#### [Dataset extract]
theorem State.passed_ok (s : State) (t : State) (hs : MemOk s) (ht : MemOk t) : MemOk (State.passed s t) := by
  unfold State.passed
  with_reducible repeat' (first | assumption | apply ok_of | simp only [ok_mk] | apply State.pass_ok | intro _ _ _ | intro _ | (refine ok_fst ?_ (by assumption)) | (refine ok_snd ?_ (by assumption)) | (refine okOpt_elim ?_ (by assumption)) | (refine okXS_elim ?_ (by assumption)) | (refine okXS_elimE ?_ (by assumption)) | (refine okXE_elim ?_ (by assumption)) | (refine okXE_elimE ?_ (by assumption)) | (refine okX_elim ?_ (by assumption)) | (refine okO_elim ?_ (by assumption)) | (refine okOptF_elim ?_ (by assumption)) | (refine okOptS_elim ?_ (by assumption)) | (refine okXF_elim ?_ (by assumption)) | (refine okXO_elim ?_ (by assumption)) | split | dsimp only)

theorem State.setClus_ok (s : State) (cl : Nat) (c : ClusterSt) (hs : MemOk s) : MemOk (State.setClus s cl c) := by
  unfold State.setClus
  with_reducible repeat' (first | assumption | apply ok_of | simp only [ok_mk] | intro _ _ _ | intro _ | (refine ok_fst ?_ (by assumption)) | (refine ok_snd ?_ (by assumption)) | (refine okOpt_elim ?_ (by assumption)) | (refine okXS_elim ?_ (by assumption)) | (refine okXS_elimE ?_ (by assumption)) | (refine okXE_elim ?_ (by assumption)) | (refine okXE_elimE ?_ (by assumption)) | (refine okX_elim ?_ (by assumption)) | (refine okO_elim ?_ (by assumption)) | (refine okOptF_elim ?_ (by assumption)) | (refine okOptS_elim ?_ (by assumption)) | (refine okXF_elim ?_ (by assumption)) | (refine okXO_elim ?_ (by assumption)) | split | dsimp only)

theorem State.clFill_ok (s : State) (cl : Nat) (slot : Nat) (at_ : Attr) (w : Nat) (hs : MemOk s) : MemOk (State.clFill s cl slot at_ w) := by
  unfold State.clFill
  with_reducible repeat' (first | assumption | apply ok_of | simp only [ok_mk] | apply State.traffick_ok | apply State.setClus_ok | apply okOpt_some | apply okOpt_none | apply okOpt_mapS | apply okOpt_map | apply okOpt_ite | apply ok_ite | intro _ _ _ | intro _ | (refine ok_fst ?_ (by assumption)) | (refine ok_snd ?_ (by assumption)) | (refine okOpt_elim ?_ (by assumption)) | (refine okXS_elim ?_ (by assumption)) | (refine okXS_elimE ?_ (by assumption)) | (refine okXE_elim ?_ (by assumption)) | (refine okXE_elimE ?_ (by assumption)) | (refine okX_elim ?_ (by assumption)) | (refine okO_elim ?_ (by assumption)) | (refine okOptF_elim ?_ (by assumption)) | (refine okOptS_elim ?_ (by assumption)) | (refine okXF_elim ?_ (by assumption)) | (refine okXO_elim ?_ (by assumption)) | split | dsimp only)

theorem State.clDrop_ok (s : State) (cl : Nat) (w : Nat) (hs : MemOk s) : MemOk (State.clDrop s cl w) := by
  unfold State.clDrop
  with_reducible repeat' (first | assumption | apply ok_of | simp only [ok_mk] | apply State.setClus_ok | apply okOpt_some | apply okOpt_none | apply okOpt_mapS | apply okOpt_map | apply okOpt_ite | intro _ _ _ | intro _ | (refine ok_fst ?_ (by assumption)) | (refine ok_snd ?_ (by assumption)) | (refine okOpt_elim ?_ (by assumption)) | (refine okXS_elim ?_ (by assumption)) | (refine okXS_elimE ?_ (by assumption)) | (refine okXE_elim ?_ (by assumption)) | (refine okXE_elimE ?_ (by assumption)) | (refine okX_elim ?_ (by assumption)) | (refine okO_elim ?_ (by assumption)) | (refine okOptF_elim ?_ (by assumption)) | (refine okOptS_elim ?_ (by assumption)) | (refine okXF_elim ?_ (by assumption)) | (refine okXO_elim ?_ (by assumption)) | split | dsimp only)

theorem State.clWrite_ok (s : State) (cl : Nat) (slot : Nat) (at_ : Attr) (bs : List (Nat × Byte)) (marks : List Nat) (hs : MemOk s) : MemOk (State.clWrite s cl slot at_ bs marks) := by
  unfold State.clWrite
  with_reducible repeat' (first | assumption | apply ok_of | simp only [ok_mk] | apply State.homeWrite_ok | apply State.trafficks_ok | apply State.setClus_ok | apply okOpt_some | apply okOpt_none | apply okOpt_mapS | apply okOpt_map | apply okOpt_ite | apply foldl_ok | apply foldl_fst_ok | apply mapsOk_mem | apply mapsOk_mems | apply mapsOk_burst | apply mapsOk_poisons | apply mapsOk_poison | apply ok_ite | intro _ _ _ | intro _ | (refine ok_fst ?_ (by assumption)) | (refine ok_snd ?_ (by assumption)) | (refine okOpt_elim ?_ (by assumption)) | (refine okXS_elim ?_ (by assumption)) | (refine okXS_elimE ?_ (by assumption)) | (refine okXE_elim ?_ (by assumption)) | (refine okXE_elimE ?_ (by assumption)) | (refine okX_elim ?_ (by assumption)) | (refine okO_elim ?_ (by assumption)) | (refine okOptF_elim ?_ (by assumption)) | (refine okOptS_elim ?_ (by assumption)) | (refine okXF_elim ?_ (by assumption)) | (refine okXO_elim ?_ (by assumption)) | split | dsimp only)

theorem State.setCore_ok (s : State) (c : Nat) (x : CoreSt) (hs : MemOk s) : MemOk (State.setCore s c x) := by
  unfold State.setCore
  with_reducible repeat' (first | assumption | apply ok_of | simp only [ok_mk] | intro _ _ _ | intro _ | (refine ok_fst ?_ (by assumption)) | (refine ok_snd ?_ (by assumption)) | (refine okOpt_elim ?_ (by assumption)) | (refine okXS_elim ?_ (by assumption)) | (refine okXS_elimE ?_ (by assumption)) | (refine okXE_elim ?_ (by assumption)) | (refine okXE_elimE ?_ (by assumption)) | (refine okX_elim ?_ (by assumption)) | (refine okO_elim ?_ (by assumption)) | (refine okOptF_elim ?_ (by assumption)) | (refine okOptS_elim ?_ (by assumption)) | (refine okXF_elim ?_ (by assumption)) | (refine okXO_elim ?_ (by assumption)) | split | dsimp only)

theorem State.bankPut_ok (s : State) (core : Nat) (lines : List Nat) (hs : MemOk s) : MemOk (State.bankPut s core lines) := by
  unfold State.bankPut
  with_reducible repeat' (first | assumption | apply ok_of | simp only [ok_mk] | apply State.setCore_ok | apply okOpt_some | apply okOpt_none | apply okOpt_mapS | apply okOpt_map | apply okOpt_ite | apply foldl_ok | apply foldl_fst_ok | intro _ _ _ | intro _ | (refine ok_fst ?_ (by assumption)) | (refine ok_snd ?_ (by assumption)) | (refine okOpt_elim ?_ (by assumption)) | (refine okXS_elim ?_ (by assumption)) | (refine okXS_elimE ?_ (by assumption)) | (refine okXE_elim ?_ (by assumption)) | (refine okXE_elimE ?_ (by assumption)) | (refine okX_elim ?_ (by assumption)) | (refine okO_elim ?_ (by assumption)) | (refine okOptF_elim ?_ (by assumption)) | (refine okOptS_elim ?_ (by assumption)) | (refine okXF_elim ?_ (by assumption)) | (refine okXO_elim ?_ (by assumption)) | split | dsimp only)

theorem State.writeBack_ok (s : State) (core : Nat) (l : L1Line) (hs : MemOk s) : MemOk (State.writeBack s core l) := by
  unfold State.writeBack
  with_reducible repeat' (first | assumption | apply ok_of | simp only [ok_mk] | apply State.clWrite_ok | apply State.bankPut_ok | apply okOpt_some | apply okOpt_none | apply okOpt_mapS | apply okOpt_map | apply okOpt_ite | apply ok_ite | intro _ _ _ | intro _ | (refine ok_fst ?_ (by assumption)) | (refine ok_snd ?_ (by assumption)) | (refine okOpt_elim ?_ (by assumption)) | (refine okXS_elim ?_ (by assumption)) | (refine okXS_elimE ?_ (by assumption)) | (refine okXE_elim ?_ (by assumption)) | (refine okXE_elimE ?_ (by assumption)) | (refine okX_elim ?_ (by assumption)) | (refine okO_elim ?_ (by assumption)) | (refine okOptF_elim ?_ (by assumption)) | (refine okOptS_elim ?_ (by assumption)) | (refine okXF_elim ?_ (by assumption)) | (refine okXO_elim ?_ (by assumption)) | split | dsimp only)

theorem State.l1Match_ok (s : State) (core : Nat) (slot : Nat) (key : Nat) (line : Nat) (hs : MemOk s) : MemOk (State.l1Match s core slot key line) := by
  unfold State.l1Match
  with_reducible repeat' (first | assumption | apply ok_of | simp only [ok_mk] | apply State.setCore_ok | apply State.writeBack_ok | apply okOpt_some | apply okOpt_none | apply okOpt_mapS | apply okOpt_map | apply okOpt_ite | apply ok_ite | intro _ _ _ | intro _ | (refine ok_fst ?_ (by assumption)) | (refine ok_snd ?_ (by assumption)) | (refine okOpt_elim ?_ (by assumption)) | (refine okXS_elim ?_ (by assumption)) | (refine okXS_elimE ?_ (by assumption)) | (refine okXE_elim ?_ (by assumption)) | (refine okXE_elimE ?_ (by assumption)) | (refine okX_elim ?_ (by assumption)) | (refine okO_elim ?_ (by assumption)) | (refine okOptF_elim ?_ (by assumption)) | (refine okOptS_elim ?_ (by assumption)) | (refine okXF_elim ?_ (by assumption)) | (refine okXO_elim ?_ (by assumption)) | split | dsimp only)

theorem State.l1Alloc_ok (s : State) (core : Nat) (slot : Nat) (key : Nat) (line : Nat) (lru : Bool) (hs : MemOk s) : MemOk (State.l1Alloc s core slot key line lru) := by
  unfold State.l1Alloc
  with_reducible repeat' (first | assumption | apply ok_of | simp only [ok_mk] | apply State.setCore_ok | apply State.writeBack_ok | apply okOpt_some | apply okOpt_none | apply okOpt_mapS | apply okOpt_map | apply okOpt_ite | intro _ _ _ | intro _ | (refine ok_fst ?_ (by assumption)) | (refine ok_snd ?_ (by assumption)) | (refine okOpt_elim ?_ (by assumption)) | (refine okXS_elim ?_ (by assumption)) | (refine okXS_elimE ?_ (by assumption)) | (refine okXE_elim ?_ (by assumption)) | (refine okXE_elimE ?_ (by assumption)) | (refine okX_elim ?_ (by assumption)) | (refine okO_elim ?_ (by assumption)) | (refine okOptF_elim ?_ (by assumption)) | (refine okOptS_elim ?_ (by assumption)) | (refine okXF_elim ?_ (by assumption)) | (refine okXO_elim ?_ (by assumption)) | split | dsimp only)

#### [Problem to work on]
In the records above, find every line containing the word "List" and show it.

#### [Expected answer]
theorem State.clWrite_ok (s : State) (cl : Nat) (slot : Nat) (at_ : Attr) (bs : List (Nat × Byte)) (marks : List Nat) (hs : MemOk s) : MemOk (State.clWrite s cl slot at_ bs marks) := by
theorem State.bankPut_ok (s : State) (core : Nat) (lines : List Nat) (hs : MemOk s) : MemOk (State.bankPut s core lines) := by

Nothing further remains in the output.